Она по-прежнему молчит, и он садится, скосив глаза на приоткрытую книгу. Жид «Les Nourritures terrestres»[3]
. Знаменитая фраза из романа приходит ему на ум: «Натанаэль, я научу тебя радоваться жизни». Мод носит без всякого сомнения, один из самых усовершенствованных в мире протезов. Он спрятан под джинсами, но, судя по тому, как натянута ткань, можно догадаться, что сделан он из твердого железа, далекого от мягких округлостей и гибкости живой плоти.— Я вышла утром погулять, чтобы доставить удовольствие папе, — говорит Мод ровным безразличным голосом и выставляет вперед черный, лакированный ботинок протеза, изготовитель которого попытался придать известную элегантность ложной шнуровке.
— Миленький, не так ли?
Она вкладывает в свои слова весь сарказм, на который только способна.
— Пришли посмотреть на чудо техники? — продолжает она. — Будь я дома, я бы вам показала: нажмешь на кнопку, и вся эта штуковина в раз отщелкивается. Последняя находка папы… Обычная кнопка. Протез снимается как болотные сапоги рыболова. А вот чтобы поставить его на место, нужно потрудиться, причем вдвоем. Короче, потрясающее изобретение для борделей.

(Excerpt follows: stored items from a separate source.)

-- ==== Sys2Proof/Tests/Slice0.lean ====
section
/-! SUPPORT. Tests: the checks of WellFormed, worked examples of the manual, one step of a few commands, and for
every statement with hypotheses states and operands that meet them (`test_meets_…`). -/

/-! Each test waits for the kernel. One after another they hold one thread; as tasks of their own they would hold a
thread each while the proofs before them are checked. -/

set_option Elab.async false

namespace Sys2Proof.Tests

open Sys2Proof.Machine

/-! ## A small corridor: one scheme, one site on two channels, two contingencies, two actions -/

def analog0 : AnalogDef := ⟨.slot 0 3, 100, -1000, 3000, .hold, 2⟩
def analog1 : AnalogDef := ⟨.loc, 100, -1000, 3000, .zero, 1⟩
def status0 : StatusDef := ⟨.slot 0 1, 100, 1⟩
def status1 : StatusDef := ⟨.loc, 100, 1⟩
def contingency0 : ContingencyDef := ⟨[⟨some (0, 17), none, .opened⟩], .any, 40, List.replicate 9 0⟩
def contingency1 : ContingencyDef := ⟨[⟨some (0, 18), some 0, .opened⟩], .both, 40, List.replicate 9 0⟩
def action0 : ActionDef := ⟨.genDrop, 0, 1, .fixed 1400, 0, 0, 0, 1⟩
def action1 : ActionDef := ⟨.loadShed, 0, 2, .point 0, 50, 100, 1, 1⟩
def action2 : ActionDef := ⟨.switch, 0, 3, .fixed 0, 0, 0, 2, 1⟩
def channelDef0 : ChannelDef := ⟨true, 100, 2, 4, 4, 3, 10⟩

def scheme0 : SchemeDef where
  trigger := 0
  inputs := [⟨0, 256⟩]
  curve := [(0, 0), (1000, 2900)]
  margin := 100
  armOn := 500
  armOff := 400
  armDwell := 100
  disarmDwell := 200
  deadline := 300
  overshoot := 0
  mandatory := [2]
  initialEnable := true
  initialMode := .service
  ignoredInputs := List.replicate 6 0
  ignoredCurve := List.replicate 12 0
  ignoredMandatory := List.replicate 3 0

def bank : Bank := { Bank.empty with
  analog := put (put Bank.empty.analog 0 (some analog0)) 1 (some analog1)
  status := put (put Bank.empty.status 0 (some status0)) 1 (some status1)
  contingency := put (put Bank.empty.contingency 0 (some contingency0)) 1 (some contingency1)
  scheme := put Bank.empty.scheme 0 (some scheme0)
  action := put (put (put Bank.empty.action 0 (some action0)) 1 (some action1)) 2 (some action2)
  site := put Bank.empty.site 0 (some ⟨0, some 1⟩)
  channel := put (put Bank.empty.channel 0 (some channelDef0)) 1 (some channelDef0)
  params := some ⟨50, 10, 1000, 1000⟩
  label := 7
  check := some 0
  state := .sealed }

/-- The staged bank before it is sealed. -/
def draft : Bank := { bank with label := 8, check := none, state := .opened }

/-- A draft with no parameters, which a site needs. -/
def flawed : Bank := { draft with params := none }

def analogPoint : Point Int := ⟨600, 600, false, .good, 99900, 0, none, none, false⟩
def statusPoint : Point StatusVal := ⟨.closed, .closed, false, .good, 99900, 0, none, none, false⟩
def armed : Scheme :=
  ⟨true, false, .service, .armed, false, none, none, 50,
    some ⟨600, 1840, false, [⟨600, .good⟩], .segment 0, 99900⟩⟩
def ready : Action := ⟨.available, 1400, none, none, none, none, 0⟩
def channelUp : Channel := { Channel.reset with
  state := .up, window := [true, true], lastGood := 99900, cycle := some ⟨99600, 0, 500⟩ }
def link0 : Link := ⟨true, 0, .none, some 5⟩
def selection0 : Selection := ⟨[⟨2, 0⟩, ⟨0, 1400⟩, ⟨1, 600⟩], 1840, false, .sufficient, 99900⟩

— Я прошу вас, не надо! — шепчет Кларье.
Мод дерзко смотрит ему прямо в глаза:
— Вы ничем не отличаетесь от остальных! Вы тоже испытываете ко мне жалость. Так бросают деньги в церковную кружку для пожертвований. Каждый торопится поскорее раскошелиться и уйти…
Он протягивает к ней руку, но девушка быстро отстраняется.
— Не трогайте меня!
Затем немного смягчается и добавляет:
— Вы ведь пришли ко мне вовсе не для того, чтобы переминаться с ноги на ногу. — Осознав двусмысленность сказанных ею слов, она смеется: — Извините, комиссар! Подобные словесные остроты вовсе не в моем духе. Выкладывайте быстренько, что вы от меня хотите?
— Я узнал очень много нового, — отвечает Кларье. — Мне ведь не было известно, что господину Кэррингтону приходится выдерживать нападки конкурирующей фирмы.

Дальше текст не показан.